Task prompt: Find each line in the records below that contains the word "List", and copy it out.

◇ ◇ ◇

theorem still_drainWrite {ts : TileState} {x0 : TileState} {o : DrainOps} {bytes : List Byte} {recs : List Byte} {draws : List (Nat × BitVec 24)} (hk : TileQ x0 ts) :
    TileQ x0 (drainWrite ts o bytes recs draws) := by
  unfold drainWrite
  try dsimp only
  repeat' with_reducible first
    | assumption
    | apply still_setVregFile
    | apply still_bufWrite
    | apply mstore_wf
    | apply kwf_kset
    | refine foldl_kwf ?_ fun _ _ h => kwf_kset h
    | exact fun _ _ h => ⟨h.1, h.2, h.3, h.4⟩
    | (apply still_ite <;> intro _)
    | intro _
    | dsimp only
    | split
    | apply TileQ.queues
    | apply TileQ.inflight
    | apply TileQ.running
    | apply TileQ.qstop
    | exact ⟨‹TileQ _ _›.queues, ‹TileQ _ _›.inflight, ‹TileQ _ _›.running, ‹TileQ _ _›.qstop⟩
    | (refine ⟨?_, ?_, ?_, ?_⟩ <;> try dsimp only)

theorem still_vstore {ts : TileState} {x0 : TileState} {core : Nat} {r : VRef} {off : Nat} {bs : List Byte} (hk : TileQ x0 ts) :
    TileQ x0 (vstore ts core r off bs) := by
  unfold vstore
  try dsimp only
  repeat' with_reducible first
    | assumption
    | apply still_setVregFile
    | apply still_bufWrite
    | apply mstore_wf
    | exact fun _ _ h => ⟨h.1, h.2, h.3, h.4⟩
    | (apply still_ite <;> intro _)
    | intro _
    | dsimp only
    | split
    | apply TileQ.queues
    | apply TileQ.inflight
    | apply TileQ.running
    | apply TileQ.qstop
    | exact ⟨‹TileQ _ _›.queues, ‹TileQ _ _›.inflight, ‹TileQ _ _›.running, ‹TileQ _ _›.qstop⟩
    | (refine ⟨?_, ?_, ?_, ?_⟩ <;> try dsimp only)

theorem still_vfinish {t : Tid} {core : Nat} {d : VRef} {off : Nat} {ev : NumEv} {rs : List VRes} (hk : Still s0 s) :
    Still s0 (vfinish s t core d off ev rs) := by
  unfold vfinish
  try dsimp only
  repeat' with_reducible first
    | assumption
    | apply still_noteNum
    | apply still_vstore
    | apply still_modTile
    | exact fun _ _ h => ⟨h.1, h.2, h.3, h.4⟩
    | (apply still_ite <;> intro _)
    | intro _
    | dsimp only
    | exact still_of ‹Still _ _› rfl
    | split
    | apply TileQ.queues
    | apply TileQ.inflight
    | apply TileQ.running
    | apply TileQ.qstop
    | exact ⟨‹TileQ _ _›.queues, ‹TileQ _ _›.inflight, ‹TileQ _ _›.running, ‹TileQ _ _›.qstop⟩
    | (refine ⟨?_, ?_, ?_, ?_⟩ <;> try dsimp only)

theorem still_quantQ8Out {t : Tid} {o : QuantOps} {blocks : List (List Rat)} (hk : Still s0 s) :
    Still s0 (quantQ8Out s t o blocks) := by
  unfold quantQ8Out
  try dsimp only
  repeat' with_reducible first
    | assumption
    | apply still_bufWrite
    | apply still_modTile
    | apply still_tinc
    | exact fun _ _ h => ⟨h.1, h.2, h.3, h.4⟩
    | (apply still_ite <;> intro _)
    | intro _
    | dsimp only
    | split
    | apply TileQ.queues
    | apply TileQ.inflight
    | apply TileQ.running
    | apply TileQ.qstop
    | exact ⟨‹TileQ _ _›.queues, ‹TileQ _ _›.inflight, ‹TileQ _ _›.running, ‹TileQ _ _›.qstop⟩
    | (refine ⟨?_, ?_, ?_, ?_⟩ <;> try dsimp only)

theorem still_writeEntries {ts : TileState} {x0 : TileState} {base : Nat} {bs : List BlockOut} (hk : TileQ x0 ts) :
    TileQ x0 (writeEntries ts base bs) := by
  unfold writeEntries
  try dsimp only
  repeat' with_reducible first
    | assumption
    | apply mstore_wf
    | exact fun _ _ h => ⟨h.1, h.2, h.3, h.4⟩
    | (apply still_ite <;> intro _)
    | intro _
    | dsimp only
    | split
    | apply TileQ.queues
    | apply TileQ.inflight
    | apply TileQ.running
    | apply TileQ.qstop
    | exact ⟨‹TileQ _ _›.queues, ‹TileQ _ _›.inflight, ‹TileQ _ _›.running, ‹TileQ _ _›.qstop⟩
    | (refine ⟨?_, ?_, ?_, ?_⟩ <;> try dsimp only)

◇ ◇ ◇

Written answer:
theorem still_drainWrite {ts : TileState} {x0 : TileState} {o : DrainOps} {bytes : List Byte} {recs : List Byte} {draws : List (Nat × BitVec 24)} (hk : TileQ x0 ts) :
theorem still_vstore {ts : TileState} {x0 : TileState} {core : Nat} {r : VRef} {off : Nat} {bs : List Byte} (hk : TileQ x0 ts) :
theorem still_vfinish {t : Tid} {core : Nat} {d : VRef} {off : Nat} {ev : NumEv} {rs : List VRes} (hk : Still s0 s) :
theorem still_quantQ8Out {t : Tid} {o : QuantOps} {blocks : List (List Rat)} (hk : Still s0 s) :
theorem still_writeEntries {ts : TileState} {x0 : TileState} {base : Nat} {bs : List BlockOut} (hk : TileQ x0 ts) :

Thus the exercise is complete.